The portal has been used to stage webcasts by numerous professional and academic organisations. Its great advantage is that it enables e-delegates to an event or presentation, who notoriously have a shorter attention span than those at a live event, to view both the presenter and slides simultaneously and on the same screen, side by side.

This allows the viewer to choose which part of the presentation to focus on — just as they would if they were sitting in the room in which the presentation was being made.

Some might even argue that these days there are actual advantages to attending a conference online.

For example, a viewer can be constantly updated with what has been said so far and can take part in an interactive question and answer session with others, even while the discussion on screen is ongoing.

And as a sales technique to reach specialised markets, say pharmaceutical, specialised software, or veterinary, it works well. It is even becoming the norm for many companies.

Mr Hooper said: “In one day recently we live streamed three interactive sessions, for the same client, launching new software globally. In the morning we went to Asia, at lunch time to Europe and North America in the afternoon.

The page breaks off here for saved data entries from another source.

-- ==== Sys2Proof/Machine/Skip.lean ====
section
/-! DEFINITION. The skipped blocks (spec/46_skipped_blocks.md): indexed, checked at dispatch, and passed
over "without altering signal state". -/

namespace Sys2Proof.Machine

open Sys2Proof

/-- `SKIP` (R230): `CUR <- CUR + 1`, and an event of `DIAG` with the type byte of the block at `CUR`. -/
def State.skip (s : State) : State :=
  match s.bt[s.cur]? with
  | some e => (s.report (.unsupportedBlock e.type)).nextBlock
  | none => s.nextBlock

/-- `C64ROM` (R231): no signal is made from its payload. -/
def execC64rom (_blen : Word32) (s : State) : Result := .next s.skip

/-- `C64TURBO` (R232). -/
def execC64turbo (_blen : Word32) (s : State) : Result := .next s.skip

/-- `CSW` (R233): its recording is not replayed, its pause not applied. -/
def execCsw (_blen : Word32) (s : State) : Result := .next s.skip

/-- `GRPS` (R234): groups have no effect on replay. -/
def execGrps (_n : Byte) (s : State) : Result := .next s.skip

/-- `GRPE` (R235). -/
def execGrpe (s : State) : Result := .next s.skip

/-- `JUMP` (R236): the jump is not taken. -/
def execJump (_rel : Half) (s : State) : Result := .next s.skip

/-- `CALLSEQ` (R237): no call is made. -/
def execCallseq (_n : Half) (s : State) : Result := .next s.skip

/-- `RET` (R238). -/
def execRet (s : State) : Result := .next s.skip

/-- `SELECT` (R239): no selection is offered. -/
def execSelect (_n : Half) (s : State) : Result := .next s.skip

/-- `STOP48` (R240): no pause, no stop. -/
def execStop48 (_blen : Word32) (s : State) : Result := .next s.skip

/-- `SETLVL` (R241): the level is not set. -/
def execSetlvl (_blen : Word32) (s : State) : Result := .next s.skip

/-- `TEXT` (R242). -/
def execText (_n : Byte) (s : State) : Result := .next s.skip

/-- `MSG` (R243): the display time adds no tick. -/
def execMsg (_time _n : Byte) (s : State) : Result := .next s.skip

/-- `ARCHIVE` (R244). -/
def execArchive (_n : Half) (s : State) : Result := .next s.skip

/-- `HWTYPE` (R245). -/
def execHwtype (_n : Byte) (s : State) : Result := .next s.skip

/-- `EMUINFO` (R246). -/
def execEmuinfo (s : State) : Result := .next s.skip

/-- `CUSTOM` (R247). -/
def execCustom (_id : BitVec 128) (_n : Word32) (s : State) : Result := .next s.skip

/-- `SNAP` (R248): the snapshot is not loaded. -/
def execSnap (_kind : Byte) (_n : Word24) (s : State) : Result := .next s.skip

/-- `GLUE` (R249): the embedded header is not validated. -/
def execGlue (s : State) : Result := .next s.skip

/-- `UNKNOWN` (R250): every type byte without a row. -/
def execUnknown (_type : Byte) (_blen : Word32) (s : State) : Result := .next s.skip

end Sys2Proof.Machine
end

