-- ==== Sys2Proof/Machine/Core.lean ====
section
/-! DEFINITION. The machine as the host runs it. -/

def Sys2Proof.core : Host.Core := { State := Sys2Proof.Machine.State, Fault := Sys2Proof.Machine.Fault, Refusal := Sys2Proof.Machine.Refusal, step := Sys2Proof.Machine.step, reset := Sys2Proof.Machine.State.reset }
end

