-- ==== Sys2Proof/Laws/State.lean ====
section
/-! SUPPORT. One lemma per field per state update of the machine's operations, true by computation and
tagged for simp, so that no later proof unfolds a record update. -/

namespace Sys2Proof.Machine

open Sys2Proof

/-! ### The step relation and the step (R20) -/

/-- A step over inputs is the step of the pair, and the pair's inputs are those. -/
theorem stepOver_eq (x : Input) (r : Session) : stepOver x r =
    match step { r with input := x } with
    | .next t => .next t.toSession
    | .fault f => .fault f
    | .refused f => .refused f := rfl

@[simp] theorem toSession_over (r : Session) (x : Input) : ({ r with input := x } : State).toSession = r := rfl
@[simp] theorem over_toSession (s : State) : ({ s.toSession with input := s.input } : State) = s := rfl

/-! ### `emit` -/

@[simp] theorem emit_input (s : State) (c : Command) : (s.emit c).input = s.input := rfl
@[simp] theorem emit_phase (s : State) (c : Command) : (s.emit c).phase = s.phase := rfl
@[simp] theorem emit_err (s : State) (c : Command) : (s.emit c).err = s.err := rfl
@[simp] theorem emit_why (s : State) (c : Command) : (s.emit c).why = s.why := rfl
@[simp] theorem emit_pos (s : State) (c : Command) : (s.emit c).pos = s.pos := rfl
@[simp] theorem emit_cur (s : State) (c : Command) : (s.emit c).cur = s.cur := rfl
@[simp] theorem emit_bt (s : State) (c : Command) : (s.emit c).bt = s.bt := rfl
@[simp] theorem emit_loop (s : State) (c : Command) : (s.emit c).loop = s.loop := rfl
@[simp] theorem emit_p (s : State) (c : Command) : (s.emit c).p = s.p := rfl
@[simp] theorem emit_g (s : State) (c : Command) : (s.emit c).g = s.g := rfl
@[simp] theorem emit_diag (s : State) (c : Command) : (s.emit c).diag = s.diag := rfl
@[simp] theorem emit_sink (s : State) (c : Command) : (s.emit c).sink = s.sink.apply c := rfl
@[simp] theorem emit_trace (s : State) (c : Command) : (s.emit c).trace = s.trace ++ [c] := rfl

/-! ### `emitAll` -/

@[simp] theorem emitAll_input (s : State) (cs : List Command) : (s.emitAll cs).input = s.input := rfl
@[simp] theorem emitAll_phase (s : State) (cs : List Command) : (s.emitAll cs).phase = s.phase := rfl
@[simp] theorem emitAll_err (s : State) (cs : List Command) : (s.emitAll cs).err = s.err := rfl
@[simp] theorem emitAll_why (s : State) (cs : List Command) : (s.emitAll cs).why = s.why := rfl
@[simp] theorem emitAll_pos (s : State) (cs : List Command) : (s.emitAll cs).pos = s.pos := rfl
@[simp] theorem emitAll_cur (s : State) (cs : List Command) : (s.emitAll cs).cur = s.cur := rfl
@[simp] theorem emitAll_bt (s : State) (cs : List Command) : (s.emitAll cs).bt = s.bt := rfl
@[simp] theorem emitAll_loop (s : State) (cs : List Command) : (s.emitAll cs).loop = s.loop := rfl
@[simp] theorem emitAll_p (s : State) (cs : List Command) : (s.emitAll cs).p = s.p := rfl
@[simp] theorem emitAll_g (s : State) (cs : List Command) : (s.emitAll cs).g = s.g := rfl
@[simp] theorem emitAll_diag (s : State) (cs : List Command) : (s.emitAll cs).diag = s.diag := rfl
@[simp] theorem emitAll_sink (s : State) (cs : List Command) : (s.emitAll cs).sink = s.sink.applyAll cs := rfl
@[simp] theorem emitAll_trace (s : State) (cs : List Command) : (s.emitAll cs).trace = s.trace ++ cs := rfl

“The boost to introduce the product and produce sales was excellent.”

Originally iPresenter was developed with online education in mind, but the company soon discovered the potential of webcasting and developed the program in tandem with computer literate customers.

Now it has also developed a program called Immersis which allows even closer tailoring of a presentation or event to make sure exactly the right message gets across.

So if you are not yet using the net to the full in order to get your message out to customers, academic colleagues, employees or anyone else — welcome to the new world.